* _PROBLEM DETAILS_:
Check the material that follows and say how many lines include the string "generalizing", giving the number alone.
(SUPPLIED ENTRIES)
theorem exec_gLd (a n : Nat) (s : State) : exec (.gLd a n) s = done (glazeRun 0x28 a n loadRun s) := by
  show execGLd a n s = _
  unfold execGLd loadRun rowsLoaded loadedWords
  rfl

/-! Storage after writes of single bytes. -/

theorem loadByte_foldl_other {cells : List (Nat × Byte)} {i : Nat} (h : ∀ e ∈ cells, e.1 ≠ i) (m : Memory) :
    loadByte (cells.foldl (fun m e => storeByte m e.1 e.2) m) i = loadByte m i := by
  induction cells generalizing m with
  | nil => rfl
  | cons e es ih =>
    rw [List.foldl_cons, ih (fun y hy => h y (List.mem_cons_of_mem _ hy)), loadByte_storeByte_other _ _ (h e List.mem_cons_self)]

/-- A byte that some write names, and no write otherwise, holds it. -/
theorem loadByte_foldl_of_agree {cells : List (Nat × Byte)} {i : Nat} {b : Byte} (hSome : ∃ e ∈ cells, e.1 = i)
    (hAll : ∀ e ∈ cells, e.1 = i → e.2 = b) (m : Memory) : loadByte (cells.foldl (fun m e => storeByte m e.1 e.2) m) i = b := by
  induction cells generalizing m with
  | nil => simp at hSome
  | cons e es ih =>
    rw [List.foldl_cons]
    by_cases hLater : ∃ y ∈ es, y.1 = i
    · exact ih hLater (fun y hy => hAll y (List.mem_cons_of_mem _ hy)) _
    · have hHere : e.1 = i := (exists_of_cons.mp hSome).resolve_right hLater
      rw [loadByte_foldl_other (fun y hy h => hLater ⟨y, hy, h⟩), ← hAll e List.mem_cons_self hHere, hHere, loadByte_storeByte_same]

/-! The bytes of a stored row. -/

theorem length_le (k n : Nat) : (le k n).length = k := by
  induction k generalizing n with
  | zero => rfl
  | succ k ih => rw [le, List.length_cons, ih]

theorem length_packRow (f : EFmt) (seed : Nat) (c : RndCtx) (toInf : Bool) (row col : Nat) (vs : List FVal) :
    (packRow f seed c toInf row col vs).1.length =
      ceilDiv (vs.length * f.width) 32 * 4 + (if f.block = 0 then 0 else ceilDiv vs.length f.block) := by
  unfold packRow packPlaced packWith
  dsimp only
  rw [List.length_append, length_le, List.length_map, List.length_map, List.length_range]

theorem length_storedValues (c : GCtx) (f : EFmt) (ws : List Word) (hLength : ws.length = c.t.lanes) : (storedValues c f ws).length = c.inside f := by
  have hPairs (ws : List Word) : (ws.flatMap (fun w => [f32 (halfToWord (lowHalf w)), f32 (halfToWord (highHalf w))])).length = 2 * ws.length := by
    induction ws with
    | nil => rfl
    | cons w ws ih =>
      rw [List.flatMap_cons, List.length_append, ih, List.length_cons, List.length_cons, List.length_cons, List.length_nil]
      omega
  unfold storedValues GCtx.inside
  cases hInt : f.int with
  | true => simp [hLength]
  | false =>
    by_cases hMode : gMode c.w = 1
    · simp only [Bool.false_eq_true, if_false, hMode, if_true, hPairs, hLength, and_self]
    · simp [hMode, hLength]

theorem inside_le_full (c : GCtx) (f : EFmt) (h : c.t.lanes ≤ 128) : c.inside f ≤ c.full f := by
  unfold GCtx.inside GCtx.full
  split <;> omega

theorem fst_lt_of_mem_zipIdx {α : Type} {xs : List α} {e : α × Nat} (h : e ∈ xs.zipIdx) : e.2 < xs.length := by
  have := List.snd_lt_of_mem_zipIdx h
  omega

/-- What a stored row writes lies inside what the access touches. -/
theorem storeRow_inside {c : GCtx} {f : EFmt} {old : Nat → Byte} {packed : Bytes} (hLanes : c.t.lanes ≤ 128) (hRaw : rawRow c = false)
    (hLength : packed.length = ceilDiv (c.inside f * f.width) 32 * 4 + (if f.block = 0 then 0 else ceilDiv (c.inside f) f.block)) :
    ∀ e ∈ storeRow c f old packed, e.1 < touched c f := by
  have hWidth : c.inside f * f.width ≤ c.full f * f.width := Nat.mul_le_mul_right _ (inside_le_full c f hLanes)
  have hElements : c.inside f * f.width / 8 ≤ touched c f ∧ (c.inside f * f.width % 8 ≠ 0 → c.inside f * f.width / 8 < touched c f) := by
    unfold touched rowBytes ceilDiv
    rw [hRaw, if_neg (by simp)]
    generalize c.inside f * f.width = N at hWidth ⊢
    generalize c.full f * f.width = M at hWidth ⊢
    generalize (c.full f + f.block - 1) / f.block = blocks
    split <;> omega
  intro e he
  unfold storeRow at he
  simp only [List.mem_append, List.mem_map] at he
  rcases he with (⟨p, hp, rfl⟩ | he) | ⟨p, hp, rfl⟩
  · have := fst_lt_of_mem_zipIdx hp
    rw [List.length_take] at this
    dsimp only
    omega
  · split at he
    case isTrue => cases he
    case isFalse hRest =>
      cases List.mem_singleton.mp he
      exact hElements.2 hRest
  · have hScale := fst_lt_of_mem_zipIdx hp
    rw [List.length_drop, hLength, Nat.add_sub_cancel_left] at hScale
    have hBlock : f.block ≠ 0 := by
      intro h
      rw [if_pos h] at hScale
      omega
    have hBlocks : ceilDiv (c.inside f) f.block ≤ ceilDiv (c.full f) f.block :=
      Nat.div_le_div_right (by have := inside_le_full c f hLanes; omega)
    rw [if_neg hBlock] at hScale
    unfold touched rowBytes
    rw [hRaw, if_neg (by simp), if_neg hBlock, if_neg hBlock]
    dsimp only
    omega

theorem length_words (ws : List Word) : (ws.flatMap (fun w => le 4 w.toNat)).length = 4 * ws.length := by
  induction ws with
  | nil => rfl
  | cons w ws ih =>
    rw [List.flatMap_cons, List.length_append, ih, length_le, List.length_cons]
    omega

theorem getElem?_words (ws : List Word) {l j : Nat} (hj : j < 4) : (ws.flatMap (fun w => le 4 w.toNat))[4 * l + j]? =
    (ws[l]?).bind (fun w => (le 4 w.toNat)[j]?) := by
  induction ws generalizing l with
  | nil => simp
  | cons w ws ih =>
    rw [List.flatMap_cons]
    cases l with
    | zero => rw [List.getElem?_append_left (by rw [length_le]; omega)]; simp
    | succ l =>
      rw [List.getElem?_append_right (by rw [length_le]; omega), length_le, show 4 * (l + 1) + j - 4 = 4 * l + j by omega, ih]
      rfl

/-- The words that ST takes from a row. -/
def storedWords (c : GCtx) (x : ArrayState) (r : Nat) : List Word := (List.range c.t.lanes).map (fun l => regGet x (gVa c.w) r l)
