-- ==== Sys2Proof/Machine/FastPath.lean ====
section
/-! DEFINITION. The fast-path engine: `FastStep` (48_dispatch R219), `Tick8` (R230), and the frames that put a
`TimerTick` after every `IPF` instructions (R242). -/

namespace Sys2Proof.Machine

/-- Run the handler `T[op]` (48_dispatch R210, R219): a parameter handler directly, any other through its instruction. -/
def dispatchOpcode (op : Word) (s : State) : Result :=
  match handlerAt s.cfg.table op with
  | .param k => runHandler (.param k) op s
  | h => exec (h.instr op) s

/-- `FastStep` (48_dispatch R219). -/
def fastStep (s : State) : Result := dispatchOpcode (fetchOpcode s) s

/-- The `return` opcode on which `StepOut` pauses (48_dispatch R235). -/
def isReturnOpcode (op : Word) : Bool := op == 0x00EE#16

/-- What follows a `FastStep` in `Tick8` (48_dispatch R230). -/
def afterFastStep (op : Word) (s : State) : State :=
  if s.cpuState = .error then s else afterInstruction (isReturnOpcode op) s

/-- `Tick8` of the fast path (48_dispatch R230). -/
def tick8 (s : State) : Result :=
  if s.cpuState = .error ∨ s.execMode = .paused then .next s
  else mapNext (afterFastStep (fetchOpcode s)) (fastStep s)

/-- One instruction of the frame has run; a faulted machine keeps its state (60_exceptions R251). -/
def countDown (left : Nat) (s : State) : State :=
  if s.fault.isSome then s else { s with frameLeft := some left }

/-- What follows a `Tick8` with `left` more to run in its frame. -/
def afterTick8 (left : Nat) (s : State) : State := pauseFrame (countDown left s)

/-- One step of the fast path: a frame begins, its next instruction runs, or its tick ends it (48_dispatch R242). -/
def fastPathStep (s : State) : Result :=
  match s.frameLeft with
  | none => .next (beginFrame s)
  | some 0 => .next (endFrame s)
  | some (k + 1) => mapNext (afterTick8 k) (tick8 s)

end Sys2Proof.Machine
end

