-- ==== Sys2Proof/Certificates/Slice0/Obligations.lean ====
section
/-! DEFINITION. The statements for the provers. Each says which rule of spec/ it formalises. The vocabulary at the head
says what an instruction leaves alone. -/

namespace Sys2Proof.Slice0

open Sys2Proof.Machine

/-! ## Vocabulary -/

/-- The instruction answers a next state of which `P` holds. -/
def Gives (i : Instr) (s : State) (P : State → Prop) : Prop := ∃ t, exec i s = .next t ∧ P t

/-- The instruction takes the fault `f`: everything is as before but the record, `cpuState`, `execMode` and the model's
own `inTick` (60_exceptions R251; log 2). -/
def Faults (i : Instr) (s : State) (f : FaultInfo) : Prop :=
  exec i s = .next { s with fault := some f, cpuState := .error, execMode := .paused, inTick := false }

/-- `R[k]` after `R[P]` has stepped over `c` bytes. -/
def stepped (s : State) (c : Word) (k : Nib) : Word := if k = s.p then s.reg k + c else s.reg k

/-- The CHIP-8-level state is as before. -/
structure Chip8Same (s t : State) : Prop where
  v : t.v = s.v
  i8 : t.i8 = s.i8
  pc8 : t.pc8 = s.pc8
  stack : t.stack = s.stack
  sp8 : t.sp8 = s.sp8
  dt : t.dt = s.dt
  st : t.st = s.st
  cycles8 : t.cycles8 = s.cycles8
  frames8 : t.frames8 = s.frames8
  clears8 : t.clears8 = s.clears8
  execMode : t.execMode = s.execMode
  cpuState : t.cpuState = s.cpuState

/-- What neither engine's instructions write: the fault record (a fault entry apart), the configuration, the host's and
the scheduler's fields. -/
structure BlockSame (s t : State) : Prop where
  fault : t.fault = s.fault
  stepOverDepth : t.stepOverDepth = s.stepOverDepth
  breakpoints : t.breakpoints = s.breakpoints
  cfg : t.cfg = s.cfg
  program : t.program = s.program
  phase : t.phase = s.phase
  inTick : t.inTick = s.inTick
  frameLeft : t.frameLeft = s.frameLeft
  inbox : t.inbox = s.inbox

/-- `P`, `X`, `T`, `IE`, `Q` and the idle bit are as before. -/
structure ControlSame (s t : State) : Prop where
  p : t.p = s.p
  x : t.x = s.x
  tReg : t.t = s.t
  ie : t.ie = s.ie
  q : t.q = s.q
  idle : t.idle = s.idle

/-- The display bit, the two latches and the output events are as before. -/
structure DevicesSame (s t : State) : Prop where
  displayEnabled : t.displayEnabled = s.displayEnabled
  bootLatch : t.bootLatch = s.bootLatch
  keyLatch : t.keyLatch = s.keyLatch
  events : t.events = s.events

/-- Every byte of memory reads as before. -/
def MemSame (s t : State) : Prop := t.pad = s.pad ∧ ∀ a, t.mem.read a = s.mem.read a

/-- A write to the address `a` may go through: it lands in RAM, or in ROM under the policy `ignore`. -/
def Writable (s : State) (a : Word) : Prop :=
  inRam (effAddr s a).toNat = true ∨ (inRom (effAddr s a).toNat = true ∧ s.cfg.romWrite = .ignore)

/-- The byte `v` was stored at `a`: in RAM it reads back and every other byte is as before; in ROM nothing changes. -/
def Stored (s t : State) (a : Word) (v : Byte) : Prop :=
  t.pad = s.pad ∧
  (inRam (effAddr s a).toNat = true →
    t.mem.read (effAddr s a).toNat = v ∧ ∀ b, b ≠ (effAddr s a).toNat → t.mem.read b = s.mem.read b) ∧
  (inRam (effAddr s a).toNat = false → ∀ b, t.mem.read b = s.mem.read b)

/-- A CDP1802 instruction with opcode `op` ran to its end in `cyc` machine cycles and took `draws` free values; the
CHIP-8 level and the block's own fields are as before. -/
structure Ran (op : Byte) (cyc draws : Nat) (s t : State) : Prop where
  i : t.i = hiNib op
  n : t.n = loNib op
  cycles : t.cycles = s.cycles + cyc
  draws : t.draws = s.draws + draws
  chip8 : Chip8Same s t
  block : BlockSame s t

/-- It wrote registers only: `D`, `DF`, the control bits, the devices and memory are as before. -/
structure OnlyRegs (s t : State) : Prop where
  d : t.d = s.d
  df : t.df = s.df
  control : ControlSame s t
  devices : DevicesSame s t
  mem : MemSame s t

/-- It wrote `D` (and registers) only. -/
structure OnlyD (s t : State) : Prop where
  df : t.df = s.df
  control : ControlSame s t
  devices : DevicesSame s t
  mem : MemSame s t

/-- It wrote `D` and `DF` (and registers) only. -/
structure OnlyDDf (s t : State) : Prop where
  control : ControlSame s t
  devices : DevicesSame s t
  mem : MemSame s t

/-- The CDP1802, the CDP1861 and the platform latches are as before. -/
structure CpuSame (s t : State) : Prop where
  r : t.r = s.r
  d : t.d = s.d
  df : t.df = s.df
  i : t.i = s.i
  n : t.n = s.n
  cycles : t.cycles = s.cycles
  control : ControlSame s t
  devices : DevicesSame s t

/-- A CHIP-8 instruction ran: it counted once and took `draws` free values; the CDP1802 side, the timers, the other
counters, the mode and the block's own fields are as before. -/
structure Ran8 (draws : Nat) (s t : State) : Prop where
  cpu : CpuSame s t
  block : BlockSame s t
  cycles8 : t.cycles8 = s.cycles8 + 1
  draws : t.draws = s.draws + draws
  dt : t.dt = s.dt
  st : t.st = s.st
  frames8 : t.frames8 = s.frames8
  clears8 : t.clears8 = s.clears8
  execMode : t.execMode = s.execMode

/-- `PC8` moved on by two, modulo its width. -/
def NextOpcode (s t : State) : Prop := t.pc8.toNat = (s.pc8.toNat + 2) % 2 ^ s.cfg.space.bits

/-- The return stack and its depth are as before. -/
def StackSame (s t : State) : Prop := t.stack = s.stack ∧ t.sp8 = s.sp8

/-- What address `a` reads as after `writes`, made in order at masked addresses, when it read as `old` before. -/
def lastWritten (size : Nat) (writes : List (Nat × Byte)) (a : Nat) (old : Byte) : Byte :=
  writes.foldl (fun b w => if w.1 % size = a then w.2 else b) old
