section
variable (s : State) 
@[simp] theorem tookDraw_r : (s.tookDraw).r = s.r := rfl
@[simp] theorem tookDraw_d : (s.tookDraw).d = s.d := rfl
@[simp] theorem tookDraw_df : (s.tookDraw).df = s.df := rfl
@[simp] theorem tookDraw_p : (s.tookDraw).p = s.p := rfl
@[simp] theorem tookDraw_x : (s.tookDraw).x = s.x := rfl
@[simp] theorem tookDraw_i : (s.tookDraw).i = s.i := rfl
@[simp] theorem tookDraw_n : (s.tookDraw).n = s.n := rfl
@[simp] theorem tookDraw_t : (s.tookDraw).t = s.t := rfl
@[simp] theorem tookDraw_ie : (s.tookDraw).ie = s.ie := rfl
@[simp] theorem tookDraw_q : (s.tookDraw).q = s.q := rfl
@[simp] theorem tookDraw_idle : (s.tookDraw).idle = s.idle := rfl
@[simp] theorem tookDraw_fault : (s.tookDraw).fault = s.fault := rfl
@[simp] theorem tookDraw_cycles : (s.tookDraw).cycles = s.cycles := rfl
@[simp] theorem tookDraw_displayEnabled : (s.tookDraw).displayEnabled = s.displayEnabled := rfl
@[simp] theorem tookDraw_bootLatch : (s.tookDraw).bootLatch = s.bootLatch := rfl
@[simp] theorem tookDraw_keyLatch : (s.tookDraw).keyLatch = s.keyLatch := rfl
@[simp] theorem tookDraw_mem : (s.tookDraw).mem = s.mem := rfl
@[simp] theorem tookDraw_pad : (s.tookDraw).pad = s.pad := rfl
@[simp] theorem tookDraw_events : (s.tookDraw).events = s.events := rfl
@[simp] theorem tookDraw_v : (s.tookDraw).v = s.v := rfl
@[simp] theorem tookDraw_i8 : (s.tookDraw).i8 = s.i8 := rfl
@[simp] theorem tookDraw_pc8 : (s.tookDraw).pc8 = s.pc8 := rfl
@[simp] theorem tookDraw_stack : (s.tookDraw).stack = s.stack := rfl
@[simp] theorem tookDraw_sp8 : (s.tookDraw).sp8 = s.sp8 := rfl
@[simp] theorem tookDraw_dt : (s.tookDraw).dt = s.dt := rfl
@[simp] theorem tookDraw_st : (s.tookDraw).st = s.st := rfl
@[simp] theorem tookDraw_cycles8 : (s.tookDraw).cycles8 = s.cycles8 := rfl
@[simp] theorem tookDraw_frames8 : (s.tookDraw).frames8 = s.frames8 := rfl
@[simp] theorem tookDraw_clears8 : (s.tookDraw).clears8 = s.clears8 := rfl
@[simp] theorem tookDraw_execMode : (s.tookDraw).execMode = s.execMode := rfl
@[simp] theorem tookDraw_stepOverDepth : (s.tookDraw).stepOverDepth = s.stepOverDepth := rfl
@[simp] theorem tookDraw_cpuState : (s.tookDraw).cpuState = s.cpuState := rfl
@[simp] theorem tookDraw_breakpoints : (s.tookDraw).breakpoints = s.breakpoints := rfl
@[simp] theorem tookDraw_cfg : (s.tookDraw).cfg = s.cfg := rfl
@[simp] theorem tookDraw_program : (s.tookDraw).program = s.program := rfl
@[simp] theorem tookDraw_phase : (s.tookDraw).phase = s.phase := rfl
@[simp] theorem tookDraw_inTick : (s.tookDraw).inTick = s.inTick := rfl
@[simp] theorem tookDraw_frameLeft : (s.tookDraw).frameLeft = s.frameLeft := rfl
@[simp] theorem tookDraw_draws : (s.tookDraw).draws = s.draws + 1 := rfl
@[simp] theorem tookDraw_inbox : (s.tookDraw).inbox = s.inbox := rfl
end

section
variable (s : State) (e : Event)
@[simp] theorem emit_r : (s.emit e).r = s.r := rfl
@[simp] theorem emit_d : (s.emit e).d = s.d := rfl
@[simp] theorem emit_df : (s.emit e).df = s.df := rfl
@[simp] theorem emit_p : (s.emit e).p = s.p := rfl
@[simp] theorem emit_x : (s.emit e).x = s.x := rfl
@[simp] theorem emit_i : (s.emit e).i = s.i := rfl
@[simp] theorem emit_n : (s.emit e).n = s.n := rfl
@[simp] theorem emit_t : (s.emit e).t = s.t := rfl
@[simp] theorem emit_ie : (s.emit e).ie = s.ie := rfl
@[simp] theorem emit_q : (s.emit e).q = s.q := rfl
@[simp] theorem emit_idle : (s.emit e).idle = s.idle := rfl
@[simp] theorem emit_fault : (s.emit e).fault = s.fault := rfl
@[simp] theorem emit_cycles : (s.emit e).cycles = s.cycles := rfl
@[simp] theorem emit_displayEnabled : (s.emit e).displayEnabled = s.displayEnabled := rfl
@[simp] theorem emit_bootLatch : (s.emit e).bootLatch = s.bootLatch := rfl
@[simp] theorem emit_keyLatch : (s.emit e).keyLatch = s.keyLatch := rfl
@[simp] theorem emit_mem : (s.emit e).mem = s.mem := rfl
@[simp] theorem emit_pad : (s.emit e).pad = s.pad := rfl
@[simp] theorem emit_events : (s.emit e).events = e :: s.events := rfl
@[simp] theorem emit_v : (s.emit e).v = s.v := rfl
@[simp] theorem emit_i8 : (s.emit e).i8 = s.i8 := rfl
@[simp] theorem emit_pc8 : (s.emit e).pc8 = s.pc8 := rfl
@[simp] theorem emit_stack : (s.emit e).stack = s.stack := rfl
@[simp] theorem emit_sp8 : (s.emit e).sp8 = s.sp8 := rfl
@[simp] theorem emit_dt : (s.emit e).dt = s.dt := rfl
@[simp] theorem emit_st : (s.emit e).st = s.st := rfl
@[simp] theorem emit_cycles8 : (s.emit e).cycles8 = s.cycles8 := rfl
@[simp] theorem emit_frames8 : (s.emit e).frames8 = s.frames8 := rfl
@[simp] theorem emit_clears8 : (s.emit e).clears8 = s.clears8 := rfl
@[simp] theorem emit_execMode : (s.emit e).execMode = s.execMode := rfl
@[simp] theorem emit_stepOverDepth : (s.emit e).stepOverDepth = s.stepOverDepth := rfl
@[simp] theorem emit_cpuState : (s.emit e).cpuState = s.cpuState := rfl
@[simp] theorem emit_breakpoints : (s.emit e).breakpoints = s.breakpoints := rfl
@[simp] theorem emit_cfg : (s.emit e).cfg = s.cfg := rfl
@[simp] theorem emit_program : (s.emit e).program = s.program := rfl
@[simp] theorem emit_phase : (s.emit e).phase = s.phase := rfl
@[simp] theorem emit_inTick : (s.emit e).inTick = s.inTick := rfl
@[simp] theorem emit_frameLeft : (s.emit e).frameLeft = s.frameLeft := rfl
@[simp] theorem emit_draws : (s.emit e).draws = s.draws := rfl
@[simp] theorem emit_inbox : (s.emit e).inbox = s.inbox := rfl
end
(End SUPPLIED ENTRIES)
* _OUTPUT FOR THIS EXERCISE_:
4